If this is a true statement, Prof. Caldwell, then please explain how clergy can reconcile their ordination vows to be faithful to the "doctrine, worship and discipline of Christ" with the doctrine, discipline and worship of the current national Church, which has approved provisional rites for the blessing of same-sex unions, and which turns a blind eye to those bishops who violate the Canons and the Rubrics of the BCP to celebrate actual same-sex "marriages."  (See this earlier post for details.)

So we come to the final desultory accusation against the Diocese lodged by this professional historian:
8-the independent diocese is "recognized" by Anglicans around the world. It is indeed "recognized" by some highly conservative and homophobic Anglican prelates in some Third World countries. It is absolutely not recognized by the Anglican Communion and never will be.

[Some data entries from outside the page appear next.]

-- ==== Sys2Proof/Machine/Traj.lean ====
section
/-! DEFINITION. TRAJ (chapter 9): axis and group commands, profiles, stops, the speed scale, group paths and step generation. -/
namespace Sys2Proof.Machine
open Sys2Proof.Config

def Dev.modAx (n : Nat) (f : AxisSt → AxisSt) (d : Dev) : Dev := { d with traj := { d.traj with ax := tmod d.traj.ax n f } }
def Dev.modGr (g : Nat) (f : GroupSt → GroupSt) (d : Dev) : Dev := { d with traj := { d.traj with gr := tmod d.traj.gr g f } }
def Dev.ax (d : Dev) (n : Nat) : AxisSt := tget d.traj.ax n
def Dev.gr (d : Dev) (g : Nat) : GroupSt := tget d.traj.gr g

/-- The configured axes, and those of a group. -/
def Dev.axisList (d : Dev) : List Nat := d.traj.axes.map (·.axis)
def Dev.groupAxes (d : Dev) (g : Nat) : List Nat := (d.traj.axes.filter (fun a => a.group == g)).map (·.axis)
def maskOf (l : List Nat) : Nat := l.foldl (fun m n => setBit m n true) 0

/-- STATE of an axis. -/
def Dev.axState (d : Dev) (n : Nat) : Nat := d.get (F.TRAJ_AX_STS_STATE n)
def Dev.toState (n st : Nat) (d : Dev) : Dev := d.put (F.TRAJ_AX_STS_STATE n) st

/-- MODE of a group: 0 INDEP, 1 PATH, 2 PATH_OFF in progress. -/
def Dev.grMode (d : Dev) (g : Nat) : Nat := d.get (F.TRAJ_G_STS_MODE g)

/-- A quantity's value as the register pair at off shows it. -/
def wrap64 (i : Int) : Int := sInt 64 (uNat 64 i)

/-! Feedback position (10 R249). -/

/-- The position source of an axis. -/
def Dev.srcOf (d : Dev) (n : Nat) : PosSrc := ((d.traj.axes.find? (fun a => a.axis == n)).map (·.src)).getD .none

/-- The raw latched position of an axis, in counts (10 R249). -/
def Dev.axLat (d : Dev) (n : Nat) : Int :=
  match d.srcOf n with
  | .chan c => if (tget d.loop.ax n).everValid then d.gets (F.FB_QLAT_LAT c) else 0
  | .enc j => if (tget d.loop.ax n).everValid then d.gets (F.FB_ENCLAT_LAT j) else 0
  | .linked _ _ => if (tget d.loop.ax n).everValid then sInt 32 (tget d.loop.ax n).lat else 0
  | .none => if d.get (F.LOOP_CFG_TOPO n) = 3 then d.gets (F.TRAJ_STEP_POS_STEP_POS n) else 0

/-- The latched speed of an axis, Q20.12 counts per Tb (10 R250). -/
def Dev.axSpd (d : Dev) (n : Nat) : Int :=
  match d.srcOf n with
  | .chan c => d.gets (F.FB_QSPD_SPEED c)
  | .enc j => d.gets (F.FB_ENCSPD_SPEED j)
  | .linked _ _ => (tget d.loop.ax n).spd
  | .none => 0

/-- pos_fb in Q32.32 (10 R249). -/
def Dev.posFb (d : Dev) (n : Nat) : Int := wrap64 (d.axLat n * 2 ^ 32 + (tget d.loop.ax n).posOfs)

/-! Commands (R215, R216, R232). -/

/-- STILL (R213). -/
def Dev.showStill (n : Nat) (d : Dev) : Dev :=
  let a := d.ax n
  let st := d.axState n
  d.up (F.TRAJ_AX_STS_STILL n) (decide (st ≤ axHold) && decide (a.nv = 0) && decide (a.na = 0) && a.pend.isNone)

/-- A command's RESULT (Table 9.4). -/
def Dev.axResult (n code : Nat) (d : Dev) : Dev :=
  ((d.put (F.TRAJ_AX_EVT_RESULT n) code).event0 (F.TRAJ_AX_EVT_CMD_EVT n)).showStill n

/-- Nothing is pending any more. -/
def Dev.dropPend (n : Nat) (d : Dev) : Dev :=
  (d.modAx n (fun a => { a with pend := none })).up (F.TRAJ_AX_STS_PENDING n) false

/-- An accepted CMD write captures its operands (R215) and replaces a pending command (R216). -/
def Dev.axCmd (n op : Nat) (imm ramp : Bool) (d : Dev) : Dev :=
  let d := if (d.ax n).pend.isSome then d.axResult n 1 else d
  let c : AxCmd := ⟨op, imm, ramp, d.gets64 (R.TRAJ_AX_TGT_LO n), d.get64 (R.TRAJ_AX_VEL_LO n), d.get64 (R.TRAJ_AX_ACC_LO n),
    d.get64 (R.TRAJ_AX_DEC_LO n), d.get64 (R.TRAJ_AX_JERK_LO n), d.gets (F.TRAJ_GEAR_NUM_NUM n), max 1 (d.get (F.TRAJ_GEAR_DEN_DEN n)),
    d.gets (F.TRAJ_GEAR_MPOS_MPOS n), d.gets (F.TRAJ_GEAR_MDIST_MDIST n)⟩
  let d := (d.up (F.TRAJ_AX_CMD_IMM n) imm).up (F.TRAJ_AX_CMD_RAMP n) ramp
  ((d.modAx n (fun a => { a with pend := some c })).up (F.TRAJ_AX_STS_PENDING n) true).showStill n

/-- A group command's RESULT. -/
def Dev.grResult (g code : Nat) (d : Dev) : Dev := (d.put (F.TRAJ_G_EVT_RESULT g) code).event0 (F.TRAJ_G_EVT_CMD_EVT g)

/-- An accepted group CMD write (R232). -/
def Dev.grCmd (g op : Nat) (d : Dev) : Dev :=
  let d := if (d.gr g).pend.isSome then d.grResult g 1 else d
  d.modGr g (fun x => { x with pend := some op })

/-! Group decisions and the speed scale (R226, R230 to R232). -/

/-- The result of a group command (R232: an uncleared fault refuses RESUME alone; PATH_ON asks for HOLD and STILL). -/
def Dev.grCheck (d : Dev) (g op : Nat) : Nat :=
  let axs := d.groupAxes g
  if op = 1 then
    if axs.isEmpty ∨ d.grMode g ≠ 0 ∨ axs.any (fun n => d.axState n != axHold) then 4
    else if axs.any (fun n => !d.flag (F.TRAJ_AX_STS_STILL n)) then 9 else 0
  else if op = 4 ∧ axs.any d.uncleared then 3
  else if d.grMode g ≠ 1 then 4 else 0

/-- Axes of a group in one of the given states take another. -/
def Dev.grShow (g : Nat) (from_ : List Nat) (st : Nat) (d : Dev) : Dev :=
  Dev.each (d.groupAxes g) (fun n d => if from_.contains (d.axState n) then (d.toState n st).showStill n else d) d

/-- What an accepted group command does (R231, R232). -/
def Dev.grApply (g op : Nat) (d : Dev) : Dev :=
  match op with
  | 1 =>
    let d := (d.put (F.TRAJ_G_STS_MODE g) 1).put (F.TRAJ_G_SCALE_SCALE g) 0
    let d := d.modGr g (fun x => { x with pathStop := 0, hasPlan := false, bound := 1, ds := 0, delta := [], exhausted := false, next := none })
    Dev.each (d.groupAxes g) (fun n d =>
      (((d.toState n axPath).modAx n (fun a => { a with kept := none })).up (F.TRAJ_AX_STS_REMAIN_VALID n) false).showStill n) d
  | 2 => ((d.put (F.TRAJ_G_STS_MODE g) 2).modGr g (fun x => { x with pathStop := max 1 x.pathStop })).grShow g [axPath] axStopping
  | 3 => (d.modGr g (fun x => { x with pathStop := max 1 x.pathStop })).grShow g [axPath] axStopping
  | _ =>
    ((d.modGr g (fun x => { x with pathStop := 0 })).up (F.TRAJ_G_STS_HELD g) false).grShow g [axStopping, axFaultStop] axPath

/-- Decide a pending group command. -/
def Dev.grDecide (g : Nat) (d : Dev) : Dev :=
  match (d.gr g).pend with
  | none => d
  | some op =>
    let r := d.grCheck g op
    let d := d.modGr g (fun x => { x with pend := none })
    ((if r = 0 then d.grApply g op else d)).grResult g r

/-- Faults of the axes of a PATH group make the whole group perform a path stop (R231); an axis that an F3 has de-energised counts until
TRAJ shows it OFF. -/
def Dev.grFaults (g : Nat) (d : Dev) : Dev :=
  if d.grMode g ≠ 0 ∧ (d.groupAxes g).any (fun n => d.axState n != axOff && decide (0 < (d.ax n).react) && !(d.ax n).reactTaken) then
    let d := (d.modGr g (fun x => { x with pathStop := max 2 x.pathStop })).grShow g [axPath, axStopping] axFaultStop
    Dev.each (d.groupAxes g) (fun n d => if 0 < (d.ax n).react ∧ (d.ax n).reactTaken = false then
      d.modAx n (fun a => { a with reactTaken := true, stopLeft := d.get (F.TRAJ_LIM_STOP_TMAX_STOP_TMAX n) }) else d) d
  else d

/-- The goal of the speed scale (R226): 0 in a path stop, and in PATH until the first plan has taken effect (R232). -/
def Dev.grGoal (d : Dev) (g : Nat) : Nat :=
  if (d.gr g).pathStop ≠ 0 ∨ d.grMode g ≠ 0 ∧ (d.gr g).hasPlan = false then 0 else min 0x8000 (d.get (F.TRAJ_G_SCALE_SCALE_LIM g))

/-- The speed scale moves towards its goal (R226). -/
def Dev.grScale (g : Nat) (d : Dev) : Dev :=
  let s := d.get (F.TRAJ_G_SCALE_SCALE g)
  let stop := decide ((d.gr g).pathStop ≠ 0)
  let goal := d.grGoal g
  let fall := if stop then d.get (F.TRAJ_G_STOPR_STOP_SDEC g) else d.get (F.TRAJ_G_RATE_SCALE_DEC g)
  let s' := if goal < s then max goal (s - fall) else min goal (s + d.get (F.TRAJ_G_RATE_SCALE_INC g))
  (d.put (F.TRAJ_G_SCALE_SCALE g) s').modGr g (fun x => { x with ds := (s' : Int) - s })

This charge is, I regret to say, pathetic. The Anglican primates in "some Third World countries" are to be described as "homophobic" --- for remaining loyal and true to the faith handed down to them from the Apostles?

In so denigrating your ecclesiastical superiors, Prof. Caldwell, you have -- at the end of your "reflections" -- at last shown your true colors. May you come to regret what you have written, and may God give you the grace and peace to recognize what is true, and what is false, about the claims made in the Church on behalf of ECUSA. Especially the claims made by its hired counsel in court.